Why We Remember The Reformation

whittenberg-doorFew people, at least among my friends and acquaintances, have much interest in history. When I try talking about it, their eyes glaze over, signaling that they’d really appreciate changing the subject  to something more relevant. Like football.

History, of course,  is extremely relevant. I suspect that our country’s collective apathy toward history contributed to the dismal choice between Hillary Clinton and Donald Trump. At any rate, most people fail to grasp the fact that studying our past can help us see how we have arrived at our present circumstances.

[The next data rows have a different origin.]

/-- A weft of 32 threads in two halves that both execute a COLL: the first starts, and then the second. -/
def halvesWeft : Weft := { userWeft with hdr := { userHdr with w := 32, threads := 32, c16 := true } }
def halvesCx (i : Instr) : Ctx := cxAt halvesWeft i (ui i 0xFFFFFFFF)
def halvesDev : Dev :=
  let d := withView (withTlb (devAt halvesWeft [userBolt] (ui collI 0xFFFFFFFF)) 0) view0
  { d with counters := [(0, ours)] }

theorem witness_CollectiveWords_halves :
    issuesAt halvesWeft collI (ui collI 0xFFFFFFFF) = true ∧ (halvesCx collI).onHalves = [0, 1] ∧
    (match (halvesCx collI).collStart halvesDev 0 0 with
     | .started x d => (match (halvesCx collI).collStart ((d.modW uref fun w => w.write 0 0 (.scal 4) true .full x.handle).launchColl Regs.reset x) 1 0 with
       | .started y _ => x.slot == 0 && y.slot == 0
       | _ => false)
     | _ => false) = true := by
  decide +kernel

def cabI : Instr := .cabort q7 (.imm 32)

/-- CABORT of no instance, of its own, of another weft's, and of one that ends. -/
theorem witness_CollectiveWords_abort :
    issuesAt userWeft cabI (ui cabI) = true ∧ (cxAt userWeft cabI (ui cabI)).onHalves = [0] ∧ (collDev view0 ours []).coll? 0 0 = none ∧
    (collDev view0 ours [coll0]).coll? 0 0 = some coll0 ∧ coll0.bolt = userWeft.bolt ∧ coll0.widx = userWeft.widx ∧
    ({ coll0 with stage := .ending } : Coll).stage = .ending ∧ ({ coll0 with bolt := 2 } : Coll).bolt ≠ userWeft.bolt := by decide

/-- Instances past step 3 and before it: at its end, certain of step 3, with every survivor ready, and with one of them not. -/
theorem witness_CollectiveWords_past :
    (∀ k ∈ [coll0, { coll0 with stage := .ending }, { coll0 with stage := .ready, sure := true }, { coll0 with stage := .ready, ready := [0, 1, 2] },
        { coll0 with stage := .ready, ready := [0, 1] }], (collDev view0 ours [k]).coll? 0 0 = some k) ∧
    (∀ m ∈ coll0.members0, m ∈ view0.members → m ∈ [0, 1, 2]) ∧ ¬(∀ m ∈ coll0.members0, m ∈ view0.members → m ∈ [0, 1]) := by decide

/-- An instance of one s32 element at address 0 that stages it, and one whose partials arrive. -/
theorem witness_CollectiveSteps :
    let k : Coll := { coll0 with stage := .staging, desc := [0, 64, 128, 1, 128] }
    let d := collDev view0 ours [k]
    d.coll? k.core k.handle = some k ∧ spanOk (d.ownSpan Regs.reset k.by_ 0 (cutsOf k.dst k.outBytes)).1 = true ∧
    (let d1 := (d.ownSpan Regs.reset k.by_ 0 (cutsOf k.dst k.outBytes)).2
     match d1.readSpan Regs.reset k.by_ (cutsOf k.src (k.inBytes 0)) with
     | (.ok bs, d2) => spanOk (d2.writeSpan Regs.reset k.by_ k.stageAt bs).1
     | _ => false) = true := by
  decide +kernel

theorem witness_CollectiveSteps_messages :
    let k : Coll := { coll0 with desc := [0, 64, 128, 1, 128] }
    let data : List Byte := k.params ++ [1, 0, 0, 0]
    (collDev view0 ours [k]).collOf 0 0 = some k ∧ k.stage ≠ .ending ∧ k.stage ≠ .ready ∧ (4 : BitVec 32) = ((collDev view0 ours [k]).view 0).t ∧
    (3 : BitVec 32) ≠ ((collDev view0 ours [k]).view 0).t ∧ data.take 16 = k.params ∧ (data.drop 16).length = k.inBytes 1 ∧
    (data.drop 16).length ≠ k.inBytes 1 + 1 := by
  decide +kernel
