-- ==== Sys2Proof/Machine/DataNet.lean ====
section
/-!
DEFINITION. The network image, the stations, the point database and the DPX messages (R131–R163, R593, R594).
-/
namespace Sys2Proof

/-- One point of a station's point table: local index, type code (R134), direction (R136). -/
structure PointCfg where
  idx : Nat
  typ : Nat
  out : Bool
deriving DecidableEq, Repr

/-- One station of the network image (R131): number, kind, subtype, zone, heartbeat interval, enabled, PSK generation, point table. -/
structure StationCfg where
  num     : Nat
  kind    : Nat
  subtype : Nat
  zone    : Nat
  hbMs    : Nat
  enabled : Bool
  kgen    : Nat
  points  : List PointCfg
deriving DecidableEq, Repr

/-- The network image (R131). -/
structure NetImage where
  id       : Word
  crc      : Word
  netid    : Word
  zones    : Nat
  stations : List StationCfg
deriving DecidableEq, Repr

/-- Why a point is not GOOD (R135). -/
inductive PtReason
  | none
  | station
  | stationDown
  | memError
  | never
  | formatValue
  | notConf
deriving DecidableEq, Repr

/-- The code of a point reason (R135). -/
def PtReason.code : PtReason → Nat
  | .none => 0
  | .station => 1
  | .stationDown => 2
  | .memError => 3
  | .never => 4
  | .formatValue => 5
  | .notConf => 6

/-- The stored value, quality and stamp of one point (R135, R594), and the instant of the point-ingest commit that set it (R245). -/
structure Pt where
  idx    : Nat
  val    : Word64
  qual   : Qual
  reason : PtReason
  ts     : Time64
  at_    : Nat := 0
deriving DecidableEq, Repr

/-- The commanded side of an OUT point (R136): what its owner committed since its last start, the value last sent, whether the station has
acknowledged it, and the SEQ that carries it. -/
structure OutPt where
  idx   : Nat
  own   : Option Word64 := none
  cmd   : Word64 := 0
  acked : Bool := false
  seq   : Option Nat := none
deriving DecidableEq, Repr

/-- Station states (R140). -/
inductive StnState
  | unconf
  | disabled
  | down
  | joining
  | up
deriving DecidableEq, Repr

/-- The code of a station state (R140). -/
def StnState.code : StnState → Nat
  | .unconf => 0
  | .disabled => 1
  | .down => 2
  | .joining => 3
  | .up => 4

/-- One point entry of a set (R151). -/
structure PtEntry where
  index : Nat
  typ   : Nat
  qual  : Nat
  tofs  : Nat
  val   : Word64
deriving DecidableEq, Repr

/-- The header fields of a DPX message (R149) and the length of the record that carried it. -/
structure DpxHdr where
  magic   : Nat
  version : Nat
  typ     : Nat
  station : Nat
  flags   : Nat
  seq     : Nat
  len     : Nat
  recLen  : Nat
deriving DecidableEq, Repr

/-- One fragment of a data set (R151): set header and entries. -/
structure SetFrag where
  setId   : Nat
  baseId  : Nat
  time    : Time64
  frag    : Nat
  count   : Nat
  entries : List PtEntry
deriving DecidableEq, Repr

/-- A station's HELLO payload (R150). -/
structure HelloMsg where
  proto    : Nat
  zero     : Nat
  station  : Nat
  kgen     : Nat
  upSeq    : Nat
  lastDown : Nat
  hbMs     : Nat
  points   : Nat
  fwId     : Nat
deriving DecidableEq, Repr

/-- An ACK payload (R154). -/
structure AckMsg where
  ackSeq  : Nat
  status  : Nat
  snapReq : Bool
  lastSet : Nat
deriving DecidableEq, Repr

/-- An uplink set being reassembled or waiting to be applied (R152); `seq` is the SEQ of the last message taken into it. -/
structure RxSet where
  snapshot : Bool
  frag     : SetFrag
  next     : Nat
  entries  : List PtEntry
  seq      : Nat := 0
deriving DecidableEq, Repr

/-- A COMMAND message in a station's queue (R153, R156, R157): its SEQ once sent, flags, fragment, when it was last sent and how often. -/
structure DownMsg where
  seq    : Option Nat
  flags  : Nat
  frag   : SetFrag
  sentAt : Nat := 0
  tries  : Nat := 0
deriving DecidableEq, Repr

/-- An established DTLS session (R145, R147, R160): when its keys were made, records sent and received since, whether the HELLO exchange is done, its traffic
secrets. -/
structure Dtls where
  gen     : Nat
  keyedAt : Nat
  records : Nat
  helloOk : Bool
  rx      : Nat := 0
  secret  : List Byte := []
deriving DecidableEq, Repr

/-- The running state of one configured station: `old` holds the versions still referred to, `hist` the versions replaced within the last 2 ms, each with its
instant (R20); `owed` the SEQs of the messages whose sets are applied and not yet mirrored, so not yet acknowledged (R154); `fwId` the firmware identity of the last
HELLO (R150). -/
structure Stn where
  num     : Nat
  enabled : Bool
  st      : StnState
  nextOk  : Bool := false
  kgen    : Nat
  dtls    : Option Dtls := none
  lastRx  : Nat := 0
  lastAck : Nat := 0
  ver     : Nat := 0
  pts     : List Pt := []
  old     : List (Nat × List Pt) := []
  hist    : List (Nat × Nat) := []
  outs    : List OutPt := []
  useq    : Nat := 0
  buf     : List (Nat × Bool × SetFrag) := []
  reasm   : Option RxSet := none
  ready   : List (RxSet × Nat) := []
  owed    : List Nat := []
  fwId    : Nat := 0
  lastSet : Option Nat := none
  dseq    : Block := ⟨0, 0⟩
  dnext   : Nat := 0
  cmdQ    : List DownMsg := []
  safeQ   : List (List Byte) := []
  setId   : Nat := 0
  drop    : Nat := 0
  downs   : Nat := 0
deriving DecidableEq, Repr

/-- Where a mirrored point of station 0000 takes its value (R132): a slice, or metering measurement `k` of point `p` (log entry 20, DESIGN CHOICE);
the POINT field of a CAN signal's own descriptor mirrors that. -/
inductive MirrorSrc
  | slice (n : Nat)
  | meter (p k : Nat)
deriving DecidableEq, Repr

/-- What the controller answers to a DTLS handshake or sends on one (R145, R147). -/
inductive DtlsReply
  | helloRetry | handshakeFailure | unknownPsk | serverHello | keyUpdate
deriving DecidableEq, Repr

/-- DPX and point-database state: the image, its stations, handshakes in progress, the PNT freeze (station, version), point updates in the
running second, the wait condition of DPX.STAT[SAT], and the safe values the profile gives the OUT points (R596). -/
structure NetState where
  safeVals : List (Nat × Word64) := []
  mirrors : List (MirrorSrc × Nat) := []
  img      : Option NetImage := none
  stns     : List Stn := []
  hs       : List (Nat × Nat) := []
  kexBuf   : List Word := []
  pntFrz   : Option (Nat × Nat) := none
  secFrom  : Nat := 0
  secCount : Nat := 0
  lastSec  : Nat := 0
  sat      : Bool := false
deriving DecidableEq, Repr

/-- What an output precedence rank or a mask acts on (R17, R349): a slice 1–48, a CAN signal of a segment, a commanded station point. -/
inductive Target
  | slice (n : Nat)
  | can (seg sig : Nat)
  | point (index : Nat)
deriving DecidableEq, Repr

end Sys2Proof
end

So it follows that church history has the ability to shed light on the issues facing 21st Century evangelicals, whether they’re false converts or genuine believers. The upcoming 500th anniversary of the Protestant Reformation affords us a splendid opportunity to think through the doctrines that caused us to divide from the Roman Catholic Church in the 16th Century.

As we learn about the sacrifices that people made (often including horrible deaths), we start realizing the value they placed on doctrinal purity. In turn, we begin to treasure sound doctrine ourselves.

Over the past 50 years, evangelicals have been taught to minimize doctrine in favor of ecumenical unity. When I became a Christian 46 years ago, leaders in the fellowship I’d joined persuaded me that, despite theological differences like belief in Purgatory and the veneration of Mary, evangelicals and Catholics shared a common faith. So I attended Mass occasionally. And I took the Eucharist in complete ignorance that Catholic teaching views it as Christ’s continuing sacrifice.

My participation an Mass is one of many examples of failure to understand why the Reformers sought to reform the Catholic Church. Had I understood the Reformation, for instance, I would have never taken their host. I would have known that they regard the Eucharist, not as a memorial of Christ’s once-for-all atonement, but as a means of meriting grace. The Eucharist denies the Bible’s insistence that Christians receive justification by faith in Christ’s work on the cross.

I don’t claim to be an historian, but I’ve learned enough church history to see that the Lord used the Reformation to restore His people to the foundational teachings of the Bible. Therefore, as I watch the 21st Century evangelicals camouflage His Word, sometimes even by adopting the unscriptural practices of  Catholic mystics, I recognize the urgency of studying the Reformation. Our Protestant heritage reminds us to return to Biblical teaching, not because the Reformers “invented” it (they didn’t), but because they recovered it.